┌─ Input data

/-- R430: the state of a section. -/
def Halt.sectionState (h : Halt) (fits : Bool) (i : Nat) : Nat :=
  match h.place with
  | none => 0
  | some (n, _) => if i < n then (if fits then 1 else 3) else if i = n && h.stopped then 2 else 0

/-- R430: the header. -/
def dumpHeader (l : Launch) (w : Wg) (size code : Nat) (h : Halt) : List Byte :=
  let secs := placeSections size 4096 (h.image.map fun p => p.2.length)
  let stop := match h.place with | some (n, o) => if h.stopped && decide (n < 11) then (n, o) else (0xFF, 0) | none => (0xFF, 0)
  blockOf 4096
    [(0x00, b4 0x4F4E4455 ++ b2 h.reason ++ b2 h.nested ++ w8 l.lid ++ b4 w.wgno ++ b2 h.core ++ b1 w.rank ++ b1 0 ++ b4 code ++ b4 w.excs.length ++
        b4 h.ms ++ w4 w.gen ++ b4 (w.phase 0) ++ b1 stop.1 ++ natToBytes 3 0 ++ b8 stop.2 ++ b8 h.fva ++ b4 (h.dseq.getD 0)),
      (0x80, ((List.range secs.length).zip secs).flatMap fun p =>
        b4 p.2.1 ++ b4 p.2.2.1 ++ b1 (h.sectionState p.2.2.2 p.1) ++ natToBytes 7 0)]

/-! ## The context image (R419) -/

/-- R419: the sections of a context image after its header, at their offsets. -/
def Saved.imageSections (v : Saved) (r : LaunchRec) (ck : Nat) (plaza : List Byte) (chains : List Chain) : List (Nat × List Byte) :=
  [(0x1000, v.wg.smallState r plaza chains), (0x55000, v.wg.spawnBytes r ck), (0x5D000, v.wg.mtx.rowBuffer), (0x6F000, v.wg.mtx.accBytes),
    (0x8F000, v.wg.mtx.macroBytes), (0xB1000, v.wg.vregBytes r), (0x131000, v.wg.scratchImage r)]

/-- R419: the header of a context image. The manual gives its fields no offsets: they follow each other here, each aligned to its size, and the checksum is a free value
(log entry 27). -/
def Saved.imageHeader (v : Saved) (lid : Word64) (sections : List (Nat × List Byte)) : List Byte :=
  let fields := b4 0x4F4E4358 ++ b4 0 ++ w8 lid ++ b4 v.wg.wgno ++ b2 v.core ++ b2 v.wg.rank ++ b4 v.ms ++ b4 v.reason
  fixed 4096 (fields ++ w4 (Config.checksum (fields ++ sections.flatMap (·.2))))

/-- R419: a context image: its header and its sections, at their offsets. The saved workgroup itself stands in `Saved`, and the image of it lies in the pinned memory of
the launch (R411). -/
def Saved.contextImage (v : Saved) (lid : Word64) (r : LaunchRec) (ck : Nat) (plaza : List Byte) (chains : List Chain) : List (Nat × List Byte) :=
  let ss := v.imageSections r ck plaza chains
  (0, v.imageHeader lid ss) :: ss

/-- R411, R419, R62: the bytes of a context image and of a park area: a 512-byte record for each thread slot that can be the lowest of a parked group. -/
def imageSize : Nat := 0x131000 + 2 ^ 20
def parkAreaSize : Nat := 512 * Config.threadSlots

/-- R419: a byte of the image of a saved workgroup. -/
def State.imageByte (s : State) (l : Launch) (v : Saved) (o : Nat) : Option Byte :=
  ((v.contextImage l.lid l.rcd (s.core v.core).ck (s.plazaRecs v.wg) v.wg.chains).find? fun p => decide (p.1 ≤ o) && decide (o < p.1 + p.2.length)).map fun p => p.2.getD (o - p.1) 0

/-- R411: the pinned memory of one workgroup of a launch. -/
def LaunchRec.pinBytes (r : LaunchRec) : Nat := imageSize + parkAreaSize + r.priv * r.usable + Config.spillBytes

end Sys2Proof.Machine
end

└─
┌─ Input data

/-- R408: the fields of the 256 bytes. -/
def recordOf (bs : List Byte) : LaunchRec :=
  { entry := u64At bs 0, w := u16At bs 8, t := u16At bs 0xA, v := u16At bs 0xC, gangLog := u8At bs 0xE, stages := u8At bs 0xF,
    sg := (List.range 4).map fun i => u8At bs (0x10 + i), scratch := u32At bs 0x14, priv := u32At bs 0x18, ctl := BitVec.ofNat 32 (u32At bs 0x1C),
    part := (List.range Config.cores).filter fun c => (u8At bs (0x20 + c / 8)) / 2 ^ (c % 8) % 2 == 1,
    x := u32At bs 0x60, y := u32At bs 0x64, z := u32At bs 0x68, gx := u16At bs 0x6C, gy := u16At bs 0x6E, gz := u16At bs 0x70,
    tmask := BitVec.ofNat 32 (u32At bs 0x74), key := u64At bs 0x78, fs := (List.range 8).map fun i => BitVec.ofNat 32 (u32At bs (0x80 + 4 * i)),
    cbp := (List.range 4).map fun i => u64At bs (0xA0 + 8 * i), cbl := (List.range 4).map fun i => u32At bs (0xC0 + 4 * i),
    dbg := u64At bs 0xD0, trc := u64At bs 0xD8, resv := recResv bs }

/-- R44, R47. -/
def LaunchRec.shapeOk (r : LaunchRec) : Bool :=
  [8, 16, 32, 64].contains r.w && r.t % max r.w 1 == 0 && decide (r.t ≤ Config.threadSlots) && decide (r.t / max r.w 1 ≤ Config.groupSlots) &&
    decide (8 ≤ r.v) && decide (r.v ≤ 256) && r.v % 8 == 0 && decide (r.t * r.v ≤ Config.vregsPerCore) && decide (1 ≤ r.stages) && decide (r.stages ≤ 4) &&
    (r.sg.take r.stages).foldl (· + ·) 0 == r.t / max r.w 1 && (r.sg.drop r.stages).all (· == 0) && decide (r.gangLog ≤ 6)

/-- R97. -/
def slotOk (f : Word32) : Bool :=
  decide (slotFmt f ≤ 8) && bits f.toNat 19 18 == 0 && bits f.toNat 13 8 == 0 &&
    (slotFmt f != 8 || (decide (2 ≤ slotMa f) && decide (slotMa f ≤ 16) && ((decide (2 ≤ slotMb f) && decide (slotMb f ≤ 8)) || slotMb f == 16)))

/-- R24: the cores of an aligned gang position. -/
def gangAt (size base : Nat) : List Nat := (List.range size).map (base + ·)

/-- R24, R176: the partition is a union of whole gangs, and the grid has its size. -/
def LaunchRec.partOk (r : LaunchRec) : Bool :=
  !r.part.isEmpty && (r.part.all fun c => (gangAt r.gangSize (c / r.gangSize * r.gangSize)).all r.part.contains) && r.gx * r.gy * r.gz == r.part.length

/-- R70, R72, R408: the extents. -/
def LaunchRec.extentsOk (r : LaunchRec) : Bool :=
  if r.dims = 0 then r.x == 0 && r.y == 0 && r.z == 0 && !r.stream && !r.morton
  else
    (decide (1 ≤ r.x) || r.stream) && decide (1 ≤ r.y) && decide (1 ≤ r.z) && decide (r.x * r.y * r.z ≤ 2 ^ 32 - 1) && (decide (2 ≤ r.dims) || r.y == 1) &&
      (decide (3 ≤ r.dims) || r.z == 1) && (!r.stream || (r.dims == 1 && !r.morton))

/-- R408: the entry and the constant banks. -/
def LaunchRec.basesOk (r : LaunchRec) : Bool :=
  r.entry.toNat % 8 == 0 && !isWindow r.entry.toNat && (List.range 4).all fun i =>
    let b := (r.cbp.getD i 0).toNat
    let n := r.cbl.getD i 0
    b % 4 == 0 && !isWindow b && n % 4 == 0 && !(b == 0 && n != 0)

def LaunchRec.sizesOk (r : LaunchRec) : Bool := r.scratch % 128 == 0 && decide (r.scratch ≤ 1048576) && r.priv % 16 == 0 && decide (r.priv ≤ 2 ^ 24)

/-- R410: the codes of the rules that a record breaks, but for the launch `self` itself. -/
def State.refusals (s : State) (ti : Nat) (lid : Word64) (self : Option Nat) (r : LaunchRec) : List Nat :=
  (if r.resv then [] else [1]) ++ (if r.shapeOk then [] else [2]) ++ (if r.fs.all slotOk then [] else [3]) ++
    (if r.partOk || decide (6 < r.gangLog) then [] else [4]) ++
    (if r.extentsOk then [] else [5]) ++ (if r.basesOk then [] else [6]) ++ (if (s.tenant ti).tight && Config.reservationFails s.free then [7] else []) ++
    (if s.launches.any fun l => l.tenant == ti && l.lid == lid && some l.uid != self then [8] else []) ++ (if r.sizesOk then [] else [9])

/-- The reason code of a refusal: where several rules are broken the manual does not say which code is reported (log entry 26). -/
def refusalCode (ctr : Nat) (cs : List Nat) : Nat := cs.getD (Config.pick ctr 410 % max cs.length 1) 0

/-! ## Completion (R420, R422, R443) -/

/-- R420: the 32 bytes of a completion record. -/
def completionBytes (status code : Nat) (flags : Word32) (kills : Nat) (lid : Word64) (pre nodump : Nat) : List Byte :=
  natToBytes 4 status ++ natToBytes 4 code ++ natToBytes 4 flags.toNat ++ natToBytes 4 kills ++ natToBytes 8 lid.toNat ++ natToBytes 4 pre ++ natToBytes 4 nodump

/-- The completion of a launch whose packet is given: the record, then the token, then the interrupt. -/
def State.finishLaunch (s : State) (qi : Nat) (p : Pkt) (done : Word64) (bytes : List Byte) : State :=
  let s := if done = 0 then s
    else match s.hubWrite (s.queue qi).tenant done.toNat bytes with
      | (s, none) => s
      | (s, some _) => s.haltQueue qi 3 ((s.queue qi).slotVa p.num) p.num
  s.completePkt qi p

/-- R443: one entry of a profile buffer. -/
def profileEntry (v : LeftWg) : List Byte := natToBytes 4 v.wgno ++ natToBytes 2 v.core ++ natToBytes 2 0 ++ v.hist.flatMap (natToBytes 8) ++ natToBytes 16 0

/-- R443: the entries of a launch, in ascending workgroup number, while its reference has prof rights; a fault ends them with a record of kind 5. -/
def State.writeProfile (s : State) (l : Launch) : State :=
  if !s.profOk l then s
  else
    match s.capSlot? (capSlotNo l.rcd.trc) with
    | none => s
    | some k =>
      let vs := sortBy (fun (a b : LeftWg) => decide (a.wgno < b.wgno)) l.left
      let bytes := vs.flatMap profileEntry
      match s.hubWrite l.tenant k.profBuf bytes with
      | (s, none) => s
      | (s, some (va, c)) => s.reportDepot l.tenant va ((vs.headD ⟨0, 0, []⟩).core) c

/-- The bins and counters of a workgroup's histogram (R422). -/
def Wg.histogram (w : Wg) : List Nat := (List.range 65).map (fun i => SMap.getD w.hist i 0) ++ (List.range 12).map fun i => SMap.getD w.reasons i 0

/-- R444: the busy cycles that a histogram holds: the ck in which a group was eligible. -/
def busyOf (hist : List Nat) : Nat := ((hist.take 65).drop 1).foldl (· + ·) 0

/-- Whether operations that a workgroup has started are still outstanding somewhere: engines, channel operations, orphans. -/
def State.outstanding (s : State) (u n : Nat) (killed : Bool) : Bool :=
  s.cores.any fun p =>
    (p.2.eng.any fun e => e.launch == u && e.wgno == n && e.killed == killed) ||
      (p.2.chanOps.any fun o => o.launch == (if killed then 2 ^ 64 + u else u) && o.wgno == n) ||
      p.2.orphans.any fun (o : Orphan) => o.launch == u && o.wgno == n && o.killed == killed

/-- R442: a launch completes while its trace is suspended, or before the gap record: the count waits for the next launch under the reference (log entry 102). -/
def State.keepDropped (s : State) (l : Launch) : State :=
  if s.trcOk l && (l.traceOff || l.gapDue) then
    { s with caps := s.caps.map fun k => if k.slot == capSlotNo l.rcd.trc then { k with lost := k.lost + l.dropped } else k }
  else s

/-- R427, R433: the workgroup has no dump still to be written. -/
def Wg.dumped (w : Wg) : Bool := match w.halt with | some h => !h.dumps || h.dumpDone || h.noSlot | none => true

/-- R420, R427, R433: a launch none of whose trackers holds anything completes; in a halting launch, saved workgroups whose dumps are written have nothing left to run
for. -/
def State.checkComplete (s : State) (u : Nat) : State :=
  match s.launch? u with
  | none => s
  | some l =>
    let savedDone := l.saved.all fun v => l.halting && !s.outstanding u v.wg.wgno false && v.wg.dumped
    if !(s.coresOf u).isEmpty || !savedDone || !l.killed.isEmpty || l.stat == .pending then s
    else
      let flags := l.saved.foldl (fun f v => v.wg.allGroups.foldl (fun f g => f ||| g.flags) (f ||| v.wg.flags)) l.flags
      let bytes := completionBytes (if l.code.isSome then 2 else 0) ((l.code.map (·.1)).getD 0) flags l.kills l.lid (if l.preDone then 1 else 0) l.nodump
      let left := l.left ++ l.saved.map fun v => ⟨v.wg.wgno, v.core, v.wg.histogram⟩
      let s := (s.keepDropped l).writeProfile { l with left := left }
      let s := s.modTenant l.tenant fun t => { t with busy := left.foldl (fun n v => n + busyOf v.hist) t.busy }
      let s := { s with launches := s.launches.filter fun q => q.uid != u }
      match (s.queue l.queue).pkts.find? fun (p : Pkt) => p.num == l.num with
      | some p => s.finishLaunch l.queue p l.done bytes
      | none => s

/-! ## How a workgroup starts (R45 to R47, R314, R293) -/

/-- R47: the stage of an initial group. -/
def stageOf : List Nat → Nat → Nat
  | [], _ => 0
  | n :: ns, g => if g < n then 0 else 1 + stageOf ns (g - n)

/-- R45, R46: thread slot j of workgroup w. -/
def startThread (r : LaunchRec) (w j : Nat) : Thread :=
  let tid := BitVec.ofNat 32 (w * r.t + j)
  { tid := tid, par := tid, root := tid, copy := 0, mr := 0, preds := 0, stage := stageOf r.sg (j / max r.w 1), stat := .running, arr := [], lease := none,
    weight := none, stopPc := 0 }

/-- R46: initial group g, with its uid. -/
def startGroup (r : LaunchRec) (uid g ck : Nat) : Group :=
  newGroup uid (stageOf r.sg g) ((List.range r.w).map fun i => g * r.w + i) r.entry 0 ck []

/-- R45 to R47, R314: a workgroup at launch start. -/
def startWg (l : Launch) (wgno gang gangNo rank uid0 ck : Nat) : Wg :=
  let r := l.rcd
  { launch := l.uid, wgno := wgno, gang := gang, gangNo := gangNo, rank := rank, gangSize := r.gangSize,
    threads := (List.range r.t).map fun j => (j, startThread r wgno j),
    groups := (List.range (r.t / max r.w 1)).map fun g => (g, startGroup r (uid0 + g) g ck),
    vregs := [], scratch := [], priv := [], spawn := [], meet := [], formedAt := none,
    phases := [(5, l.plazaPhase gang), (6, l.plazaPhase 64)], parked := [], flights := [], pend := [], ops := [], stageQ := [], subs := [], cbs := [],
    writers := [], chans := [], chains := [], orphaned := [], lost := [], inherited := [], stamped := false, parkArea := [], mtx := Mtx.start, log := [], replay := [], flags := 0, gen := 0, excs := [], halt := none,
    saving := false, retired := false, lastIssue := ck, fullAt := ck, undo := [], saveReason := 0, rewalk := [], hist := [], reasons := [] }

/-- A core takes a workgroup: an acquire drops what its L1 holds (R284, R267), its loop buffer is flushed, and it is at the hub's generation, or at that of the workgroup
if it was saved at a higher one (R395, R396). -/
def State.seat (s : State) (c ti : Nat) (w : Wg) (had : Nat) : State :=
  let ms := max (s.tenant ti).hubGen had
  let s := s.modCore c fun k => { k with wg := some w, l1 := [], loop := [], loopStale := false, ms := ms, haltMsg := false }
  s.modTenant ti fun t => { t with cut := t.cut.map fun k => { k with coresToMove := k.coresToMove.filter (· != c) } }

└─

What is being asked: Repeat, word for word, the lines above between the line holding "x := u32At bs" and the line holding "tmask := BitVec.ofNat", inclusive; omit everything else.

Answer:
    x := u32At bs 0x60, y := u32At bs 0x64, z := u32At bs 0x68, gx := u16At bs 0x6C, gy := u16At bs 0x6E, gz := u16At bs 0x70,
    tmask := BitVec.ofNat 32 (u32At bs 0x74), key := u64At bs 0x78, fs := (List.range 8).map fun i => BitVec.ofNat 32 (u32At bs (0x80 + 4 * i)),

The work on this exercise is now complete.